Assume that the relevant operations are addition and multiplication. Does the runtime complexity depend on the number of data points? What about the number of features?
Answer:
The runtime complexity does not depend on the number of data points, but depends on the number of features.
Explanation:
- X_ has dimension n x p; X_[i] has dimension 1 x p
- y_ and y_predict both has n elements
- w has length p
Run-time Analysis:
First, compute the dot product of two vectors w and X[i] with length p, we have time complexity O(p). The result is a number.
Then, multipy the number by a vector X[i] with length p, we still have time complexity O(p). The result is a vector with length p.
So now we get O(p) + O(p) = O(p)
- Finally, add two vectors with lengths of p together, we have time complexity O(p).
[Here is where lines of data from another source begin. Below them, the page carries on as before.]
-- ==== Sys2Proof/Machine/Num.lean ====
section
/-! DEFINITION. Machine/Num.lean: number formats, exact values, rounding and the conversions of chapter 3 (R18, R87–R95, R137). -/

namespace Sys2Proof.Machine

open Sys2Proof

/-- The number formats of Table 0.6. -/
inductive Fmt where
  | q4 | t4 | q8 | t8 | f8 | f16 | b16 | f19 | f32 | f64 | i32 | w64 | w64x
deriving DecidableEq, Repr

/-- R18: the 4-bit format codes; 0xD–0xF are reserved. -/
def Fmt.ofCode : Nat → Option Fmt
  | 0 => some .q4 | 1 => some .t4 | 2 => some .q8 | 3 => some .t8 | 4 => some .f8 | 5 => some .f16 | 6 => some .b16
  | 7 => some .f19 | 8 => some .f32 | 9 => some .f64 | 10 => some .i32 | 11 => some .w64 | 12 => some .w64x
  | _ => none

/-- Element width in bits (Table 3.1); a weld digit is 8 bits (Table 2.2). -/
def Fmt.width : Fmt → Nat
  | .q4 | .t4 => 4
  | .q8 | .t8 | .f8 | .w64 | .w64x => 8
  | .f16 | .b16 => 16
  | .f19 => 19
  | .f32 | .i32 => 32
  | .f64 => 64

def Fmt.isQ : Fmt → Bool | .q4 | .q8 => true | _ => false
def Fmt.isT : Fmt → Bool | .t4 | .t8 => true | _ => false
def Fmt.isWeld : Fmt → Bool | .w64 | .w64x => true | _ => false

/-- An exact value: NaN, an infinity, or (−1)^neg · m · 2^e with its IEEE sign of zero (R88, R89). -/
inductive FV where
  | nan
  | inf (neg : Bool)
  | fin (neg : Bool) (m : Nat) (e : Int)
deriving DecidableEq, Repr

/-- Table 3.2. -/
inductive RMode where
  | rz | rne | sr
deriving DecidableEq, Repr

/-- R90: code 3 is reserved. -/
def RMode.ofCode : Nat → Option RMode
  | 0 => some .rz | 1 => some .rne | 2 => some .sr | _ => none

namespace FV

def zero : FV := .fin false 0 0
def one : FV := .fin false 1 0
def ofInt (i : Int) : FV := .fin (decide (i < 0)) i.natAbs 0
def isNaN : FV → Bool | .nan => true | _ => false
def isInf : FV → Bool | .inf _ => true | _ => false
def isFin : FV → Bool | .fin _ _ _ => true | _ => false
def isZero : FV → Bool | .fin _ m _ => m == 0 | _ => false
def sign : FV → Bool | .nan => false | .inf s => s | .fin s _ _ => s
def neg : FV → FV | .nan => .nan | .inf s => .inf (!s) | .fin s m e => .fin (!s) m e
def abs : FV → FV | .nan => .nan | .inf _ => .inf false | .fin _ m e => .fin false m e
/-- Signed significand. -/
def sig (s : Bool) (m : Nat) : Int := if s then -(m : Int) else m

/-- Exact sum; an exact zero follows IEEE 754 for round to nearest even (R89). -/
def add : FV → FV → FV
  | .nan, _ => .nan
  | _, .nan => .nan
  | .inf s, .inf t => if s = t then .inf s else .nan
  | .inf s, .fin _ _ _ => .inf s
  | .fin _ _ _, .inf t => .inf t
  | .fin s m e, .fin t n f =>
    if m = 0 ∧ n = 0 then .fin (s && t) 0 0
    else
      let q := min e f
      let i : Int := sig s m * (2 : Int) ^ (e - q).toNat + sig t n * (2 : Int) ^ (f - q).toNat
      .fin (decide (i < 0)) i.natAbs q

def sub (a b : FV) : FV := add a b.neg

/-- Exact product, with IEEE 754 signs and specials (R74). -/
def mul : FV → FV → FV
  | .nan, _ => .nan
  | _, .nan => .nan
  | .inf s, .inf t => .inf (s != t)
  | .inf s, .fin t n _ => if n = 0 then .nan else .inf (s != t)
  | .fin s m _, .inf t => if m = 0 then .nan else .inf (s != t)
  | .fin s m e, .fin t n f => .fin (s != t) (m * n) (e + f)

/-- The value times 2^k. -/
def scale (k : Int) : FV → FV
  | .fin s m e => .fin s m (e + k)
  | v => v

/-- Order of two values that are not NaN, with −0 below +0 when `z` is set (Table 4.5). -/
def ltB (z : Bool) : FV → FV → Bool
  | .nan, _ => false
  | _, .nan => false
  | .inf s, .inf t => s && !t
  | .inf s, .fin _ _ _ => s
  | .fin _ _ _, .inf t => !t
  | .fin s m e, .fin t n f =>
    if m = 0 ∧ n = 0 then z && s && !t
    else
      let q := min e f
      decide (sig s m * (2 : Int) ^ (e - q).toNat < sig t n * (2 : Int) ^ (f - q).toNat)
So the time complexity should be O(p) + O(p) + O(p) = O(p). The runtime only depends on the value of p.
Conclusion:
When the number of features p increases, each row of X_ has more elements, resulting in more multiplications. So the runtime will increase.
When the number of data points n increases, it does not affect the runtime of a single perceptron update, since each update only considers one data point i.